As redes sociais não podem ser sempre desculpa, o único antro de perversão e de onde vêm todos os males do mundo, qual caixa de Pandora. Há pessoas que se comportam fora delas da mesma forma, com a mesma irracionalidade, que tanto pode ser a interpretação de um ridículo papel a que se prestam ou a deformação causada pelo próprio jogo.

É que não há algo que tenha um poder tão forte de deformação da inteligência humana, do seu natural bom senso, como o futebol.

É a tinta branca das marcações do campo que separa, na maior parte das vezes, a racionalidade do seu oposto, e para o lado de cá não parece haver limites para alarvidades. E os dias são cada vez mais longos.

Nada é tão agressivo, capaz de tanta influência negativa como o marcador final do célebre jogo dos 22 atrás de uma bola. Nada nos faz mentir com tantos dentes quando dizemos sem grande convicção

Há vida para lá do jogo...

Não há. No bom, porque é tão bom quando puro, e no mau sentido.

Complexos de inferioridade nas bancadas no que se grita e canta, estados de negação acumulados sobre a realidade dos próprios clubes. Escondidos atrás de uma multidão ou camuflados pelo avatar, a sua vida ganha outras dimensões com o apito inicial, num encontro que se prolonga por dias até outro apito engolir a própria cauda.

Se a estupidez valesse 1 euro para a caixinha das multas os grandes praticamente não teriam passivo. Os pequenos ganhariam o dinheiro que precisam para pagar ordenados a horas e até, quem sabe, investir.

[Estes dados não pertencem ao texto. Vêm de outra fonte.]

-- ==== Sys2Proof/Machine/LaneMemory.lean ====
section
/-! DEFINITION. Per-lane loads, stores and prefetches of global memory and of the scratchpad (R80, R260, R264 to R270, R366, R367). -/

namespace Sys2Proof.Machine

open Sys2Proof.Bits
open Sys2Proof.Types (width isSigned)

/-- The address of a lane: a plus the sign-extended offset, modulo 2^64 (R265). -/
def Issue.addr (i : Issue) (lane : Nat) : Nat :=
  wrap 64 ((i.read .n64 i.ln.a lane : Int) + toSigned 20 i.ln.x24.toNat)

/-- The bytes a lane accesses, by the size field (R265). -/
def Issue.accessSize (i : Issue) : Nat :=
  match i.ln.mod.toNat % 4 with
  | 0 => 8
  | 1 => width i.t / 8
  | _ => 16

/-- A lane's access that its checks let pass: the lane and the physical address (or scratchpad byte of the core), and the page attribute. -/
structure LaneAccess where
  lane : Nat
  pa : Nat
  attr : Nat
  deriving DecidableEq, Repr

/-- The lanes of an instruction split by their checks: the accesses that may be made, and the faults with their lanes and addresses. -/
def Issue.checkLanes (i : Issue) (lanes : List Nat) (chk : Nat → Except (Nat × Nat) (Nat × Nat)) :
    List LaneAccess × List (Nat × Nat × Nat × Nat) :=
  lanes.foldr (fun l r =>
    match chk (i.addr l) with
    | .ok (pa, attr) => (⟨l, pa, attr⟩ :: r.1, r.2)
    | .error (c, d) => (r.1, (l, i.addr l, c, d) :: r.2)) ([], [])

/-- The fault an instruction takes for the faults of its lanes: the lowest cause, the lanes that met it, the address of the
lowest of them (R385, R386, R392). -/
def laneFault (k : Access) (fs : List (Nat × Nat × Nat × Nat)) : Option Trap :=
  match fs with
  | [] => none
  | f :: rest =>
    let cause := rest.foldl (fun m x => min m x.2.2.1) f.2.2.1
    match fs.filter (fun x => x.2.2.1 == cause) with
    | [] => none
    | g :: more =>
      some ⟨cause, g.2.2.2, BitVec.ofNat 64 (maskOf ((g :: more).map (fun x => x.1))), true, g.2.1 % 2 ^ 56, k.akind⟩

/-- Whether a lane is a helper lane (R80). -/
def Issue.isHelper (i : Issue) (l : Nat) : Bool := i.h.helper.getLsbD l

/-- Active lanes that are not helper lanes. -/
def Issue.workers (i : Issue) : List Nat := i.lanes.filter (fun l => !i.isHelper l)

/-- The walker's reports for the addresses of some lanes (R242). -/
def Issue.noteWalks (i : Issue) (s : State) (lanes : List Nat) : State :=
  lanes.foldl (fun t l => t.noteWalk i.g.who (i.addr l)) s

/-- The register writes of a load in a lane, from the number its bytes hold (R266). -/
def Issue.loadWrites (i : Issue) (lane bits : Nat) : List ((Nat × Nat) × Word) :=
  let d := vnum i.ln.d
  match i.ln.mod.toNat % 4 with
  | 0 => [((d, lane), BitVec.ofNat 64 bits)]
  | 1 => [((d, lane), if isSigned i.t then sext (width i.t) bits else BitVec.ofNat 64 bits)]
  | _ => [((d, lane), BitVec.ofNat 64 bits), ((d + 1, lane), BitVec.ofNat 64 (bits / 2 ^ 64))]

/-- The destination registers of a load (R265). -/
def Issue.loadDests (i : Issue) : List Nat :=
  let d := vnum i.ln.d
  if i.ln.mod.toNat % 4 = 2 then [d, d + 1] else [d]

/-- The bytes a lane stores (R266). -/
def Issue.storeBytes (i : Issue) (lane : Nat) : List Byte :=
  match i.ln.mod.toNat % 4 with
  | 0 => toBytes 8 (i.read i.t i.ln.b lane)
  | 1 => toBytes (width i.t / 8) (i.read i.t i.ln.b lane)
  | _ => toBytes 8 (i.readGroup i.ln.b 0 lane) ++ toBytes 8 (i.readGroup i.ln.b 1 lane)

/-- The agent of a lane instruction's accesses. -/
def Issue.agent (i : Issue) : Option (Nat × Nat) := some (i.g.gid, i.h.id)

/-- Waits at issue, with nothing done. -/
def Issue.wait (i : Issue) (s : State) (w : Wait) : Out :=
  match s.ctx? with
  | some c => .next (s.put c.g c.h (i.f.hold w))
  | none => .fault .noFragment

/-- The same of accesses to the scratchpad, which have no virtual address (R392). -/
def scratchTrap (k : Access) (fs : List (Nat × Nat × Nat × Nat)) : Option Trap := (laneFault k fs).map fun t => { t with addr := 0 }

/-- An outstanding operation whose accesses meet some arrays: it lands no sooner than their wake-ups end (R263). -/
def VOp.stalled (o : VOp) (s : State) (arrs : List GatedArray) : VOp := { o with due := max o.due (s.wakeEnd arrs) }

/-- A load of some lanes whose checks have passed: window, marks, values, and the outstanding result (R266, R268, R366). `read` gives
a lane's number, `mark` the gang with its marks, `arrs` the arrays it meets. -/
def Issue.load (i : Issue) (s : State) (acc : List LaneAccess) (zero : List Nat) (err : BitVec 9)
    (mark : Gang → LaneAccess → Gang) (read : LaneAccess → Nat) (touch : State → LaneAccess → State) (arrs : LaneAccess → List GatedArray) : Out :=
  issueLoad s i.ctx fun c1 =>
    match c1.h.shadow i.loadDests with
    | none => i.wait s .window
    | some h0 =>
      let h := (acc.foldl mark h0).countDone
      let w : Writes := { Writes.none with v := acc.flatMap (fun a => i.loadWrites a.lane (read a)) ++ zero.flatMap (fun l => i.loadWrites l 0) }
      let j := { i with g := i.g.orErr err, h := h }
      .next (acc.foldl touch (j.start s ((j.vop s .time w i.loadDests).stalled (acc.foldl touch s) (acc.flatMap arrs))))

/-- What makes a load of some lanes wait at issue: the first thing that holds one of them (R267, R366, R367, R372). -/
def Issue.loadWaits (i : Issue) (s : State) (acc : List LaneAccess) (n : Nat) : Option Wait :=
  match acc.findSome? fun a => s.loadWaits i.ctx 2 a.pa n with
  | some w => some w
  | none => s.noRoom i.ctx ((acc.filter fun a => a.attr != 2).flatMap fun a => attrLines a.attr a.pa n)

/-- VLD (R266, R268, R269). -/
def execVld (f : Lane) (s : State) : Out :=
  laneWord .vld f s ownLane fun i =>
    let n := i.accessSize
    let r := i.checkLanes i.lanes (fun va => s.checkGlobal i.g.who .load va n)
    let s1 := i.noteWalks s i.lanes
    match laneFault .load (r.2.filter (fun x => !i.isHelper x.1)) with
    | some t => s1.loadFault i.ctx t
    | none =>
      match i.loadWaits s1 r.1 n with
      | some w => i.wait s1 w
      | none =>
        i.load s1 r.1 (r.2.map (fun x => x.1)) (r.1.foldl (fun e a => e ||| s1.memErrBits a.pa n) 0)
          (fun h a => h.markLoad a.attr a.pa n) (fun a => s1.loadN i.g.core a.attr a.pa n)
          (fun t a => (t.conflict i.agent a.pa n false).l1Load i.g.core a.attr a.pa n) (fun a => banksOf a.pa n)

/-- VLDS (R265, R266, R268, R269). -/
def execVlds (f : Lane) (s : State) : Out :=
  laneWord .vlds f s ownLane fun i =>
    let n := i.accessSize
    let core := s.core i.g.core
    let r := i.checkLanes i.lanes (fun off =>
      match scratchFault i.g.kernel.scrg off n with
      | some e => .error e
      | none => .ok (i.g.window + off, 0))
    match scratchTrap .load (r.2.filter (fun x => !i.isHelper x.1)) with
    | some t => s.loadFault i.ctx t
    | none =>
      if r.1.any (fun a => i.h.overlapsHeld true a.pa n) || i.h.scratchFull (r.1.flatMap (fun a => wordsOf a.pa n)) then
        i.wait s .window
      else
        i.load s r.1 (r.2.map (fun x => x.1)) (r.1.foldl (fun e a => e ||| core.scratchErrBits a.pa n) 0)
          (fun h a => h.markScratch a.pa n) (fun a => core.scratchN a.pa n)
          (fun t a => (t.sconflict i.agent i.g.core a.pa n false).touchScratch i.g.core a.pa n) (fun a => rangesOf i.g.core a.pa n)

/-- A store of some lanes whose checks have passed: performed at once, or held by the window, which takes the lines it claims (R266, R268,
R367). `write` stores a lane's bytes, `take` has the L1 take its lines owned, `claim` makes its claims, and `arrs` names the arrays that a lane
meets (R263). -/
def Issue.store (i : Issue) (s : State) (scratch : Bool) (acc : List LaneAccess) (write : State → LaneAccess → List Byte → State)
    (take claim : State → LaneAccess → State) (arrs : LaneAccess → List GatedArray) : Out :=
  issueStore s i.ctx fun c1 =>
    match c1.h.window with
    | none =>
      let j := { i with h := c1.h.countDone }
      .next (acc.foldl (fun t a => take (write t a (i.storeBytes a.lane)) a)
        (j.start s ((j.vop s .time .none []).stalled (acc.foldl take s) (acc.flatMap arrs))))
    | some _ =>
      let x : Held := ⟨acc.flatMap (fun a => heldOf scratch a.pa (i.storeBytes a.lane)), some s.idCount⟩
      let far := acc.flatMap fun a => if scratch then [] else farLines a.attr a.pa i.accessSize
      let j := { i with h := c1.h.holdStore x far }
      .next (acc.foldl take (acc.foldl claim (j.start s (j.vop s (.bank 1) .none []))))

/-- What makes a store of some lanes wait at issue. -/
def Issue.storeWaits (i : Issue) (s : State) (acc : List LaneAccess) (n : Nat) : Option Wait :=
  match acc.findSome? fun a => s.storeWaits i.ctx 2 a.pa n with
  | some w => some w
  | none => s.noRoom i.ctx (acc.flatMap fun a => attrLines a.attr a.pa n)

/-- VST (R266, R268, R269). -/
def execVst (f : Lane) (s : State) : Out :=
  laneWord .vst f s ownLane fun i =>
    let n := i.accessSize
    let r := i.checkLanes i.workers (fun va => s.checkGlobal i.g.who .store va n)
    let s1 := i.noteWalks s i.workers
    match laneFault .store r.2 with
    | some t => s1.trap i.ctx t
    | none =>
      match i.storeWaits s1 r.1 n with
      | some w => i.wait s1 w
      | none =>
        i.store s1 false r.1 (fun t a bs => t.writePhys i.agent a.pa bs) (fun t a => t.l1Store i.g.core a.attr a.pa n)
          (fun t a => t.claimLines i.agent i.g.core a.attr a.pa n) (fun a => banksOf a.pa n)

/-- VSTS (R265, R266, R268, R269). -/
def execVsts (f : Lane) (s : State) : Out :=
  laneWord .vsts f s ownLane fun i =>
    let n := i.accessSize
    let r := i.checkLanes i.workers (fun off =>
      match scratchFault i.g.kernel.scrg off n with
      | some e => .error e
      | none => .ok (i.g.window + off, 0))
    match scratchTrap .store r.2 with
    | some t => s.trap i.ctx t
    | none =>
      if i.h.scratchFull (r.1.flatMap (fun a => wordsOf a.pa n)) then i.wait s .window
      else i.store s true r.1 (fun t a bs => t.spoke i.agent i.g.core a.pa bs)
        (fun t a => t.touchScratch i.g.core a.pa n) (fun t _ => t) (fun a => rangesOf i.g.core a.pa n)

/-- A prefetch of a lane fills the core's L1, where its page is CACHED or RO and .HOME does not forbid it, or else, with .HOME or on a FAR page, the
vat cache of its home slice; an address that faults fetches nothing, but has been walked (R242, R263, R270). -/
def Issue.prefetch (i : Issue) (s : State) (lane : Nat) : State :=
  let va := i.addr lane - i.addr lane % 128
  let home := i.ln.mod.getLsbD 0
  let s1 := s.noteWalk i.g.who va
  match s.checkGlobal i.g.who .load va 128 with
  | .ok (pa, attr) =>
    if isIO pa then s1
    else if (attr = 0 || attr = 2) && !home then s1.l1Load i.g.core attr pa 128
    else if attr = 1 || home then s1.touchBanks pa 128
    else s1
  | .error _ => s1

/-- VPREF: no fault, no value, no place in the global order (R270). -/
def execVpref (f : Lane) (s : State) : Out :=
  laneWord .vpref f s ownLane fun i =>
    let s1 := i.lanes.foldl i.prefetch s
    .next (s1.put i.g (i.count (s.core i.g.core).cycle).h (i.f.advance 3))

end Sys2Proof.Machine
end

O futebol seria mais simples.

Mas o futebol é o espelho mais grotesco da condição humana.

O futebol é o reflexo de uma sociedade já depois de ter perdido a compostura.

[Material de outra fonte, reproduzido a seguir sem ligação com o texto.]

-- ==== Sys2Proof/Machine/Copies.lean ====
section
/-! DEFINITION. Couch-engine copies: templates, elements, batches, and the words that hand out copies and wait for them (R281 to R295, R441). -/

namespace Sys2Proof.Machine

open Sys2Proof.Bits
open Sys2Proof.Types (width isInt isF isN isX)
open Sys2Proof.Num (Exact)

/-! ## Templates (R281, R282) -/

/-- A copy template's fields (R281). -/
structure Template where
  bits : Nat
  deriving DecidableEq, Repr

namespace Template

/-- SBASE and DBASE. -/
def sbase (t : Template) : Nat := field 511 456 t.bits
def dbase (t : Template) : Nat := field 455 400 t.bits

/-- SSTRd, for d of 1 to 4; dimension 0 has none. -/
def sstr (t : Template) (d : Nat) : Int := if d = 0 then 0 else toSigned 36 (t.bits >>> (256 + 36 * (d - 1)))

/-- DSTRd. -/
def dstr (t : Template) (d : Nat) : Int := if d = 0 then 0 else toSigned 20 (t.bits >>> (176 + 20 * (d - 1)))

/-- The box size in dimension d. -/
def box (t : Template) (d : Nat) : Nat := t.bits >>> (136 + 8 * d) % 256 + 1

/-- EXTd, for d of 0 to 2. -/
def ext (t : Template) (d : Nat) : Nat :=
  match d with
  | 0 => field 103 84 t.bits
  | 1 => field 123 104 t.bits
  | 2 => field 135 124 t.bits
  | _ => 0

def lus (t : Template) : Nat := field 83 68 t.bits
def scoff (t : Template) : Nat := field 67 48 t.bits
def tscale (t : Template) : Nat := field 47 40 t.bits
def dty (t : Template) : TyCode := Types.ofCode (field 31 27 t.bits)
def sty (t : Template) : TyCode := Types.ofCode (field 26 22 t.bits)
def rm (t : Template) : Nat := field 21 20 t.bits
def sat (t : Template) : Bool := t.bits.testBit 19
def scm (t : Template) : Nat := field 18 17 t.bits
def tr (t : Template) : Bool := t.bits.testBit 16
def ndim (t : Template) : Nat := field 15 13 t.bits
def dsp (t : Template) : Nat := field 9 8 t.bits
def ssp (t : Template) : Nat := field 5 4 t.bits

/-- Rounding and saturation of the template's conversions; FLUSH does not apply (R284). -/
def ctl (t : Template) : Num.Ctl := ⟨t.rm, t.sat, false⟩

/-- Rounding and saturation of a copy's conversions to an X type, which are VCVTX's: those of FMT, as the fragment that handed the copy out
held it. A copy pass has no fragment, and takes its template's (DESIGN CHOICE, log 89). Subnormals are kept (R185, R226, R284). -/
def xctl (t : Template) (c : Copy) : Num.Ctl :=
  match c.tpl with
  | some _ => t.ctl
  | none => ⟨(Num.ctlOf c.fmt.toNat).rm, (Num.ctlOf c.fmt.toNat).sat, false⟩

/-- No reserved bit is set. -/
def reservedZero (t : Template) : Bool :=
  field 39 32 t.bits == 0 && field 12 10 t.bits == 0 && field 7 6 t.bits == 0 && field 3 0 t.bits == 0

/-- The dimension, type, scale, space and unused-field rule of R282. -/
def shapeOk (t : Template) : Bool :=
  let x := isX t.dty
  1 ≤ t.ndim && t.ndim ≤ 5 && (!t.tr || 2 ≤ t.ndim)
    && (List.range 5).all (fun d => d < t.ndim || (t.box d == 1 && t.sstr d == 0 && t.dstr d == 0))
    && (3 ≤ t.ndim || t.ext 2 == 0)
    && (isInt t.sty || isF t.sty || isN t.sty)
    && (isInt t.dty || isF t.dty || isN t.dty || (x && (t.sty == .f16 || t.sty == .bf16 || t.sty == .f32)))
    && t.scm != 3 && (t.scm != 1 || !isInt t.dty) && (t.scm != 2 || x)
    && (t.scm == 1 || t.tscale == 0) && (x || t.scoff == 0)
    && (if t.dsp == 2 then t.lus != 0 else t.lus == 0)
    && t.ssp ≤ 1 && t.dsp ≤ 2

/-- Bytes of a source element. -/
def ssize (t : Template) : Nat := width t.sty / 8

/-- Bytes of a destination element. -/
def dsize (t : Template) : Nat := width t.dty / 8

/-- The alignment of the destination: of its elements, or 8 for an X type (R282). -/
def dalign (t : Template) : Nat := if isX t.dty then 8 else t.dsize

/-- The destination's size in a dimension (R283). -/
def dbox (t : Template) (d : Nat) : Nat := if t.tr && d ≤ 1 then t.box (1 - d) else t.box d

/-- The number of elements. -/
def count (t : Template) : Nat := t.box 0 * t.box 1 * t.box 2 * t.box 3 * t.box 4

/-- The box, alignment and block rule of R282. -/
def fitOk (t : Template) : Bool :=
  t.count ≤ 65536 && t.sbase % t.ssize == 0 && t.dbase % t.dalign == 0
    && [1, 2, 3, 4].all (fun d => t.sstr d % t.ssize == 0 && t.dstr d % t.dalign == 0)
    && (!isX t.dty || t.dbox 0 % 32 == 0)

/-- Coordinates of element n of a box, dimension 0 fastest. -/
def coords (b : Nat → Nat) (n : Nat) : List Nat :=
  [n % b 0, n / b 0 % b 1, n / (b 0 * b 1) % b 2, n / (b 0 * b 1 * b 2) % b 3, n / (b 0 * b 1 * b 2 * b 3) % b 4]

/-- Source coordinates from an origin (R283). -/
def source (c0 c1 c2 : Int) (i : List Nat) : List Int :=
  [c0 + i.getD 0 0, c1 + i.getD 1 0, c2 + i.getD 2 0, i.getD 3 0, i.getD 4 0]

/-- Whether source coordinates lie beyond the edge (R283). -/
def edge (t : Template) (g : List Int) : Bool :=
  [0, 1, 2].any fun d => t.ext d != 0 && !(decide (0 ≤ g.getD d 0) && decide (g.getD d 0 < t.ext d))

/-- The address or offset of a source element, modulo 2^64 (R283). -/
def sourceAddr (t : Template) (g : List Int) : Nat :=
  wrap 64 ((t.sbase : Int) + g.getD 0 0 * t.ssize + g.getD 1 0 * t.sstr 1 + g.getD 2 0 * t.sstr 2 + g.getD 3 0 * t.sstr 3
    + g.getD 4 0 * t.sstr 4)

/-- Destination coordinates of box coordinates (R283). -/
def dest (t : Template) (i : List Nat) : List Nat :=
  if t.tr then [i.getD 1 0, i.getD 0 0, i.getD 2 0, i.getD 3 0, i.getD 4 0] else i

/-- Box coordinates of destination coordinates. -/
def undest (t : Template) (j : List Nat) : List Nat := t.dest j

/-- The address of a destination row: everything but dimension 0 (R284). -/
def rowAddr (t : Template) (doff : Nat) (j : List Nat) : Int :=
  (t.dbase : Int) + 64 * doff + (j.getD 1 0 : Int) * t.dstr 1 + (j.getD 2 0 : Int) * t.dstr 2 + (j.getD 3 0 : Int) * t.dstr 3
    + (j.getD 4 0 : Int) * t.dstr 4

/-- The address of a destination element that is not of an X type (R284). -/
def destAddr (t : Template) (doff : Nat) (j : List Nat) : Nat := wrap 64 (t.rowAddr doff j + (j.getD 0 0 : Int) * t.dsize)

/-- The linear index of a destination row (R284). -/
def rowIndex (t : Template) (j : List Nat) : Nat :=
  j.getD 1 0 + t.dbox 1 * (j.getD 2 0 + t.dbox 2 * (j.getD 3 0 + t.dbox 3 * j.getD 4 0))

/-- The address of block k of a row, and of its scale byte (R284). -/
def blockAddr (t : Template) (doff : Nat) (j : List Nat) (k : Nat) : Nat := wrap 64 (t.rowAddr doff j + (k * 4 * width t.dty : Nat))
def scaleAddr (t : Template) (doff : Nat) (j : List Nat) (k : Nat) : Nat :=
  wrap 64 ((t.dbase : Int) + (64 * doff + t.scoff + t.rowIndex j * (t.dbox 0 / 32) + k : Nat))

end Template

/-- The origin and destination offset of a copy (R286, R290). -/
def Copy.origin (c : Copy) : Int × Int × Int :=
  if c.tpl.isSome then (c.c0, c.c1, 0) else (toSigned 18 c.c0, toSigned 18 c.c1, (field 63 56 c.word.toNat : Int))

def Copy.doff (c : Copy) : Nat := if c.tpl.isSome then 0 else field 55 42 c.word.toNat

/-- Source coordinates of element n of a copy's box. -/
def Copy.coords (c : Copy) (i : List Nat) : List Int :=
  Template.source c.origin.1 c.origin.2.1 c.origin.2.2 i

/-- The byte ranges a copy would touch in the scratchpad window: offset and length (R282). -/
def Copy.scratchRanges (c : Copy) (t : Template) : List (Nat × Nat) :=
  let is := (List.range t.count).map (Template.coords t.box)
  (if t.ssp = 1 then (is.filter (fun i => !t.edge (c.coords i))).map (fun i => (t.sourceAddr (c.coords i), t.ssize)) else []) ++
  (if t.dsp = 1 then
    if isX t.dty then
      let js := ((List.range t.count).map (Template.coords t.dbox)).filter (fun j => j.getD 0 0 % 32 == 0)
      js.flatMap fun j =>
        [(t.blockAddr c.doff j (j.getD 0 0 / 32), 4 * width t.dty), (t.scaleAddr c.doff j (j.getD 0 0 / 32), 1)]
    else is.map (fun i => (t.destAddr c.doff (t.dest i), t.dsize))
   else [])

/-- The status of the first rule of R282 that a copy breaks, if any. `window` is the size of the group's scratchpad window. -/
def Copy.badStatus (c : Copy) (t : Template) (window : Nat) : Option Nat :=
  if !t.reservedZero then some 0x01
  else if !t.shapeOk then some 0x02
  else if !t.fitOk then some 0x03
  else if (c.scratchRanges t).any (fun r => window < r.1 + r.2) then some 0x04
  else none

/-- The status of an access that faults (R294). -/
def copyStatus (cause : Nat) : Nat :=
  match cause with
  | 0x22 | 0x23 => 0x10
  | 0x24 | 0x25 | 0x2B => 0x11
  | 0x2A => 0x12
  | _ => 0x13

/-! ## Running a copy (R283, R284, R288, R289) -/

/-- A copy as it runs: the state, and the flags, error bits and leased lines so far. -/
structure Run where
  s : State
  satf : Nat
  err : BitVec 9
  lines : List Nat
  deriving DecidableEq, Repr

/-- Where a copy's scratchpad offsets lie: the core, the base of the group's window, its size. -/
def State.copyWindow (s : State) (c : Copy) : Nat × Nat × Nat :=
  match s.group? c.gid with
  | some g => (g.core, g.window, g.kernel.scrg * 4096)
  | none => (0, 0, 0)

/-- The agent of a copy's translations: its pass, and no core. -/
def State.copyWho (s : State) (c : Copy) : Who := ⟨none, some (s.frameSerial c.tref.slot, c.tref.pass)⟩

/-- Reads an element: its bits, or the status, address and kind of the fault. -/
def Run.read (r : Run) (c : Copy) (scratch : Bool) (a n : Nat) : Except (Nat × Nat × Nat) (Run × Nat) :=
  let w := r.s.copyWindow c
  if scratch then
    let k := r.s.core w.1
    .ok ({ r with s := r.s.sconflict none w.1 (w.2.1 + a) n false, err := r.err ||| (if (wordsOf (w.2.1 + a) n).any (fun x => k.scratchErr.contains x) then SCRE else 0) },
      k.scratchN (w.2.1 + a) n)
  else
    match r.s.checkGlobal (r.s.copyWho c) .copyRead a n with
    | .error f => .error (copyStatus f.1, a % 2 ^ 56, 4)
    | .ok (pa, _) =>
      let s1 := r.s.noteWalk (r.s.copyWho c) a
      .ok ({ r with s := (s1.conflict none pa n false).readHome pa n, err := r.err ||| s1.memErrBits pa n }, s1.readPhys pa n)

/-- Writes bytes of an element. -/
def Run.write (r : Run) (c : Copy) (scratch : Bool) (a : Nat) (bs : List Byte) : Except (Nat × Nat × Nat) Run :=
  let w := r.s.copyWindow c
  if scratch then .ok { r with s := r.s.spoke none w.1 (w.2.1 + a) bs }
  else
    match r.s.checkGlobal (r.s.copyWho c) .copyWrite a bs.length with
    | .error f => .error (copyStatus f.1, a % 2 ^ 56, 5)
    | .ok (pa, _) =>
      .ok { r with s := (r.s.noteWalk (r.s.copyWho c) a).writePhys none pa bs,
                   lines := if regionOf pa = .gddr then pa / 128 :: r.lines else r.lines }

/-- Writes bytes in pieces of at most 8. Fuel counts pieces. -/
def Run.writePieces (r : Run) (c : Copy) (scratch : Bool) : Nat → Nat → List Byte → Except (Nat × Nat × Nat) Run
  | 0, _, _ => .ok r
  | n + 1, a, bs =>
    if bs = [] then .ok r
    else
      match r.write c scratch a (bs.take 8) with
      | .error e => .error e
      | .ok r1 => r1.writePieces c scratch n (a + 8) (bs.drop 8)

/-- The source element of box coordinates: its bits, none beyond the edge (R283). -/
def Run.element (r : Run) (c : Copy) (t : Template) (i : List Nat) : Except (Nat × Nat × Nat) (Run × Option Nat) :=
  let g := c.coords i
  if t.edge g then .ok (r, none)
  else
    match r.read c (t.ssp == 1) (t.sourceAddr g) t.ssize with
    | .error e => .error e
    | .ok (r1, x) => .ok (r1, some x)

/-- An element converted for an I, F or N destination: its bits and SATF bits (R284). -/
def Template.conv (t : Template) (x : Option Nat) : Nat × Nat :=
  if t.dty = t.sty && t.scm = 0 then (x.getD 0, 0)
  else
    let e : Exact := match x with | some b => Num.exactOf t.sty b | none => .fin false 0 0
    let y : Exact := if t.scm = 1 then (if t.tscale = 0xFF then .nan else e.scale (127 - (t.tscale : Int))) else e
    Num.convert t.ctl t.dty y.pre

/-- The bytes of a block of 32 elements packed in memory (R179). -/
def packBlockBytes (t : TyCode) (es : List Nat) : List Byte := toBytes (4 * width t) (fromElems (width t) es)

/-- The elements of a copy that is not to an X type, in order. -/
def Run.elements (r : Run) (c : Copy) (t : Template) : List Nat → Except (Run × Nat × Nat × Nat) Run
  | [] => .ok r
  | n :: rest =>
    let i := Template.coords t.box n
    match r.element c t i with
    | .error e => .error (r, e)
    | .ok (r1, x) =>
      let y := t.conv x
      match r1.write c (t.dsp == 1) (t.destAddr c.doff (t.dest i)) (toBytes t.dsize y.1) with
      | .error e => .error (r1, e)
      | .ok r2 => ({ r2 with satf := r2.satf ||| y.2 } : Run).elements c t rest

Estranhamente resiste. Tem sete vidas, finta aqueles que lhe querem mal, e continua a ser bonito, tão bonito que praticamente todos se apaixonam. Ganha pontos de exclamação na nossa memória, pormenores que não estavam lá antes, cores.

O presente enche o peito de ar, o futuro tenta antecipar todos os perigos. Metam uma caixa de multas em cada canto, e deixem-me ver a bola.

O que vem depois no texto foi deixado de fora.